Their project is called “Bipropellant All-in-one In-situ Resource Utilization Truck and Mobile Autonomous Reactor Generating Electricity” (BART & MARGE). MIT has explained that BART and MARGE will travel around Mars in tandem; BART handles all aspects of production, storage, and distribution of propellant, while MARGE provides power for the operations.
The team had to present their concept to a panel of NASA experts and aerospace industry leaders at the RASC-AL Forum in June. They were awarded first place and they were also recognised as “Best in Theme”.
“Previous ISRU concepts utilized several different small rovers and a fixed central plant, but MIT’s BART and MARGE concept is composed of essentially just two types of fully mobile, integrated large trucks with no central plant,” says Chloé Gentgen, PhD candidate in the Department of Aeronautics and Astronautics (AeroAstro) who served as team lead for the project.
“The absence of a central plant enables easy scalability of the architecture, and being fully mobile and integrated, our system has the flexibility to produce propellant wherever the best ice reserves can be found and then deliver it wherever it is needed.”

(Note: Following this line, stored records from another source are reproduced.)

-- ==== Sys2Proof/Laws/State.lean ====
section
/-! SUPPORT. One lemma per field per update: what each shared operation leaves in each register (10_state.md R26), so
that no later proof unfolds a record update. -/

namespace Sys2Proof.Machine

section respond

@[simp] theorem respond_cfg (st : Status) (n : Word) (d : List Byte) (s : State) :
    (respond st n d s).cfg = s.cfg :=
  rfl
@[simp] theorem respond_sampleRate (st : Status) (n : Word) (d : List Byte) (s : State) :
    (respond st n d s).sampleRate = s.sampleRate :=
  rfl
@[simp] theorem respond_samplePeriodNs (st : Status) (n : Word) (d : List Byte) (s : State) :
    (respond st n d s).samplePeriodNs = s.samplePeriodNs :=
  rfl
@[simp] theorem respond_bufferSize (st : Status) (n : Word) (d : List Byte) (s : State) :
    (respond st n d s).bufferSize = s.bufferSize :=
  rfl
@[simp] theorem respond_amplitude (st : Status) (n : Word) (d : List Byte) (s : State) :
    (respond st n d s).amplitude = s.amplitude :=
  rfl
@[simp] theorem respond_periodNs (st : Status) (n : Word) (d : List Byte) (s : State) :
    (respond st n d s).periodNs = s.periodNs :=
  rfl
@[simp] theorem respond_newPeriodNs (st : Status) (n : Word) (d : List Byte) (s : State) :
    (respond st n d s).newPeriodNs = s.newPeriodNs :=
  rfl
@[simp] theorem respond_position (st : Status) (n : Word) (d : List Byte) (s : State) :
    (respond st n d s).position = s.position :=
  rfl
@[simp] theorem respond_playoutTimeUs (st : Status) (n : Word) (d : List Byte) (s : State) :
    (respond st n d s).playoutTimeUs = s.playoutTimeUs :=
  rfl
@[simp] theorem respond_playoutSoFarNs (st : Status) (n : Word) (d : List Byte) (s : State) :
    (respond st n d s).playoutSoFarNs = s.playoutSoFarNs :=
  rfl
@[simp] theorem respond_outBuf (st : Status) (n : Word) (d : List Byte) (s : State) :
    (respond st n d s).outBuf = s.outBuf :=
  rfl
@[simp] theorem respond_outLen (st : Status) (n : Word) (d : List Byte) (s : State) :
    (respond st n d s).outLen = s.outLen :=
  rfl
@[simp] theorem respond_fillSize (st : Status) (n : Word) (d : List Byte) (s : State) :
    (respond st n d s).fillSize = s.fillSize :=
  rfl
@[simp] theorem respond_fillIndex (st : Status) (n : Word) (d : List Byte) (s : State) :
    (respond st n d s).fillIndex = s.fillIndex :=
  rfl
@[simp] theorem respond_fillBuf (st : Status) (n : Word) (d : List Byte) (s : State) :
    (respond st n d s).fillBuf = s.fillBuf :=
  rfl
@[simp] theorem respond_halted (st : Status) (n : Word) (d : List Byte) (s : State) :
    (respond st n d s).halted = s.halted :=
  rfl
@[simp] theorem respond_inputs (st : Status) (n : Word) (d : List Byte) (s : State) :
    (respond st n d s).inputs = s.inputs :=
  rfl
@[simp] theorem respond_outputs (st : Status) (n : Word) (d : List Byte) (s : State) :
    (respond st n d s).outputs = s.outputs ++ [.response { status := st, len := n, data := d }] :=
  rfl
@[simp] theorem respond_arbCount (st : Status) (n : Word) (d : List Byte) (s : State) :
    (respond st n d s).arbCount = s.arbCount :=
  rfl
@[simp] theorem respond_bufGen (st : Status) (n : Word) (d : List Byte) (s : State) :
    (respond st n d s).bufGen = s.bufGen :=
  rfl

end respond

section emitPullReq

@[simp] theorem emitPullReq_cfg (s : State) : (emitPullReq s).cfg = s.cfg := rfl
@[simp] theorem emitPullReq_sampleRate (s : State) : (emitPullReq s).sampleRate = s.sampleRate := rfl
@[simp] theorem emitPullReq_samplePeriodNs (s : State) : (emitPullReq s).samplePeriodNs = s.samplePeriodNs := rfl
@[simp] theorem emitPullReq_bufferSize (s : State) : (emitPullReq s).bufferSize = s.bufferSize := rfl
@[simp] theorem emitPullReq_amplitude (s : State) : (emitPullReq s).amplitude = s.amplitude := rfl
@[simp] theorem emitPullReq_periodNs (s : State) : (emitPullReq s).periodNs = s.periodNs := rfl
@[simp] theorem emitPullReq_newPeriodNs (s : State) : (emitPullReq s).newPeriodNs = s.newPeriodNs := rfl
@[simp] theorem emitPullReq_position (s : State) : (emitPullReq s).position = s.position := rfl
@[simp] theorem emitPullReq_playoutTimeUs (s : State) : (emitPullReq s).playoutTimeUs = s.playoutTimeUs := rfl
@[simp] theorem emitPullReq_playoutSoFarNs (s : State) : (emitPullReq s).playoutSoFarNs = s.playoutSoFarNs := rfl
@[simp] theorem emitPullReq_outBuf (s : State) : (emitPullReq s).outBuf = s.outBuf := rfl
@[simp] theorem emitPullReq_outLen (s : State) : (emitPullReq s).outLen = s.outLen := rfl
@[simp] theorem emitPullReq_fillSize (s : State) : (emitPullReq s).fillSize = s.fillSize := rfl
@[simp] theorem emitPullReq_fillIndex (s : State) : (emitPullReq s).fillIndex = s.fillIndex := rfl
@[simp] theorem emitPullReq_fillBuf (s : State) : (emitPullReq s).fillBuf = s.fillBuf := rfl
@[simp] theorem emitPullReq_halted (s : State) : (emitPullReq s).halted = s.halted := rfl
@[simp] theorem emitPullReq_inputs (s : State) : (emitPullReq s).inputs = s.inputs := rfl
@[simp] theorem emitPullReq_outputs (s : State) : (emitPullReq s).outputs = s.outputs ++ [.pullReq] := rfl
@[simp] theorem emitPullReq_arbCount (s : State) : (emitPullReq s).arbCount = s.arbCount := rfl
@[simp] theorem emitPullReq_bufGen (s : State) : (emitPullReq s).bufGen = s.bufGen := rfl

end emitPullReq

section handOver

@[simp] theorem handOver_cfg (s : State) : (handOver s).cfg = s.cfg := rfl
@[simp] theorem handOver_sampleRate (s : State) : (handOver s).sampleRate = s.sampleRate := rfl
@[simp] theorem handOver_samplePeriodNs (s : State) : (handOver s).samplePeriodNs = s.samplePeriodNs := rfl
@[simp] theorem handOver_bufferSize (s : State) : (handOver s).bufferSize = s.bufferSize := rfl
@[simp] theorem handOver_amplitude (s : State) : (handOver s).amplitude = s.amplitude := rfl
@[simp] theorem handOver_periodNs (s : State) : (handOver s).periodNs = s.periodNs := rfl
@[simp] theorem handOver_newPeriodNs (s : State) : (handOver s).newPeriodNs = s.newPeriodNs := rfl
@[simp] theorem handOver_position (s : State) : (handOver s).position = s.position := rfl
@[simp] theorem handOver_playoutTimeUs (s : State) : (handOver s).playoutTimeUs = s.playoutTimeUs := rfl
@[simp] theorem handOver_playoutSoFarNs (s : State) : (handOver s).playoutSoFarNs = s.playoutSoFarNs := rfl
@[simp] theorem handOver_outBuf (s : State) :
    (handOver s).outBuf = s.fillBuf.copyOf (Config.freeByte s.bufGen) s.fillSize.toNat :=
  rfl
@[simp] theorem handOver_outLen (s : State) : (handOver s).outLen = s.fillSize := rfl
@[simp] theorem handOver_fillSize (s : State) : (handOver s).fillSize = s.fillSize := rfl
@[simp] theorem handOver_fillIndex (s : State) : (handOver s).fillIndex = s.fillIndex := rfl
@[simp] theorem handOver_fillBuf (s : State) : (handOver s).fillBuf = s.fillBuf := rfl
@[simp] theorem handOver_halted (s : State) : (handOver s).halted = s.halted := rfl
@[simp] theorem handOver_inputs (s : State) : (handOver s).inputs = s.inputs := rfl
@[simp] theorem handOver_outputs (s : State) : (handOver s).outputs = s.outputs ++ [.pullReq] := rfl
@[simp] theorem handOver_arbCount (s : State) : (handOver s).arbCount = s.arbCount := rfl
@[simp] theorem handOver_bufGen (s : State) : (handOver s).bufGen = s.bufGen := rfl

end handOver

section allocateNext

@[simp] theorem allocateNext_cfg (s : State) :
    (allocateNext s).cfg = s.cfg :=
  by unfold allocateNext; split <;> rfl
@[simp] theorem allocateNext_sampleRate (s : State) :
    (allocateNext s).sampleRate = s.sampleRate :=
  by unfold allocateNext; split <;> rfl
@[simp] theorem allocateNext_samplePeriodNs (s : State) :
    (allocateNext s).samplePeriodNs = s.samplePeriodNs :=
  by unfold allocateNext; split <;> rfl
@[simp] theorem allocateNext_bufferSize (s : State) :
    (allocateNext s).bufferSize = s.bufferSize :=
  by unfold allocateNext; split <;> rfl
@[simp] theorem allocateNext_amplitude (s : State) :
    (allocateNext s).amplitude = s.amplitude :=
  by unfold allocateNext; split <;> rfl
@[simp] theorem allocateNext_periodNs (s : State) :
    (allocateNext s).periodNs = s.periodNs :=
  by unfold allocateNext; split <;> rfl
@[simp] theorem allocateNext_newPeriodNs (s : State) :
    (allocateNext s).newPeriodNs = s.newPeriodNs :=
  by unfold allocateNext; split <;> rfl
@[simp] theorem allocateNext_position (s : State) :
    (allocateNext s).position = s.position :=
  by unfold allocateNext; split <;> rfl
@[simp] theorem allocateNext_playoutTimeUs (s : State) :
    (allocateNext s).playoutTimeUs = s.playoutTimeUs :=
  by unfold allocateNext; split <;> rfl
@[simp] theorem allocateNext_playoutSoFarNs (s : State) :
    (allocateNext s).playoutSoFarNs = s.playoutSoFarNs :=
  by unfold allocateNext; split <;> rfl
@[simp] theorem allocateNext_outBuf (s : State) :
    (allocateNext s).outBuf = s.outBuf :=
  by unfold allocateNext; split <;> rfl
@[simp] theorem allocateNext_outLen (s : State) :
    (allocateNext s).outLen = s.outLen :=
  by unfold allocateNext; split <;> rfl
@[simp] theorem allocateNext_fillIndex (s : State) :
    (allocateNext s).fillIndex = 0#32 :=
  by unfold allocateNext; split <;> rfl
@[simp] theorem allocateNext_fillBuf (s : State) :
    (allocateNext s).fillBuf = [] :=
  by unfold allocateNext; split <;> rfl
@[simp] theorem allocateNext_inputs (s : State) :
    (allocateNext s).inputs = s.inputs :=
  by unfold allocateNext; split <;> rfl
@[simp] theorem allocateNext_outputs (s : State) :
    (allocateNext s).outputs = s.outputs :=
  by unfold allocateNext; split <;> rfl
@[simp] theorem allocateNext_arbCount (s : State) :
    (allocateNext s).arbCount = s.arbCount :=
  by unfold allocateNext; split <;> rfl
@[simp] theorem allocateNext_bufGen (s : State) :
    (allocateNext s).bufGen = s.bufGen + 1 :=
  by unfold allocateNext; split <;> rfl

end allocateNext

section requestTone

@[simp] theorem requestTone_cfg (p us : Nat) (s : State) : (requestTone p us s).cfg = s.cfg := rfl
@[simp] theorem requestTone_sampleRate (p us : Nat) (s : State) :
    (requestTone p us s).sampleRate = s.sampleRate :=
  rfl
@[simp] theorem requestTone_samplePeriodNs (p us : Nat) (s : State) :
    (requestTone p us s).samplePeriodNs = s.samplePeriodNs :=
  rfl
@[simp] theorem requestTone_bufferSize (p us : Nat) (s : State) :
    (requestTone p us s).bufferSize = s.bufferSize :=
  rfl
@[simp] theorem requestTone_amplitude (p us : Nat) (s : State) :
    (requestTone p us s).amplitude = s.amplitude :=
  rfl
@[simp] theorem requestTone_periodNs (p us : Nat) (s : State) : (requestTone p us s).periodNs = s.periodNs := rfl
@[simp] theorem requestTone_newPeriodNs (p us : Nat) (s : State) :
    (requestTone p us s).newPeriodNs = BitVec.ofNat 32 p :=
  rfl
@[simp] theorem requestTone_position (p us : Nat) (s : State) : (requestTone p us s).position = s.position := rfl
@[simp] theorem requestTone_playoutTimeUs (p us : Nat) (s : State) :
    (requestTone p us s).playoutTimeUs = BitVec.ofNat 42 us :=
  rfl
@[simp] theorem requestTone_playoutSoFarNs (p us : Nat) (s : State) :
    (requestTone p us s).playoutSoFarNs = 0#32 :=
  rfl
@[simp] theorem requestTone_outBuf (p us : Nat) (s : State) : (requestTone p us s).outBuf = s.outBuf := rfl
@[simp] theorem requestTone_outLen (p us : Nat) (s : State) : (requestTone p us s).outLen = s.outLen := rfl
@[simp] theorem requestTone_fillSize (p us : Nat) (s : State) : (requestTone p us s).fillSize = s.fillSize := rfl
@[simp] theorem requestTone_fillIndex (p us : Nat) (s : State) :
    (requestTone p us s).fillIndex = s.fillIndex :=
  rfl
@[simp] theorem requestTone_fillBuf (p us : Nat) (s : State) : (requestTone p us s).fillBuf = s.fillBuf := rfl
@[simp] theorem requestTone_halted (p us : Nat) (s : State) : (requestTone p us s).halted = s.halted := rfl
@[simp] theorem requestTone_inputs (p us : Nat) (s : State) : (requestTone p us s).inputs = s.inputs := rfl
@[simp] theorem requestTone_outputs (p us : Nat) (s : State) : (requestTone p us s).outputs = s.outputs := rfl
@[simp] theorem requestTone_arbCount (p us : Nat) (s : State) : (requestTone p us s).arbCount = s.arbCount := rfl
@[simp] theorem requestTone_bufGen (p us : Nat) (s : State) : (requestTone p us s).bufGen = s.bufGen := rfl

end requestTone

The MIT team addressed the RASC-AL theme “Mars Water-based ISRU Architecture”, which required delivering the target 50 tons of propellant at the end of each year and the ability to operate for at least five years without human maintenance
A few other restrictions were placed, chief among them that teams could rely on one or more landings of 45 tons of mass and 300 cubic meters of volume on Mars, leaving it to university teams to propose an architecture, budget, and a flight schedule to support their mission.
More than 50 teams responded to the initial call for RASC-AL entries, where participants submitted a proposal and a two-minute video. While this year marks the first time an MIT team took the top spot overall; MIT is no stranger to the RASC-AL competition.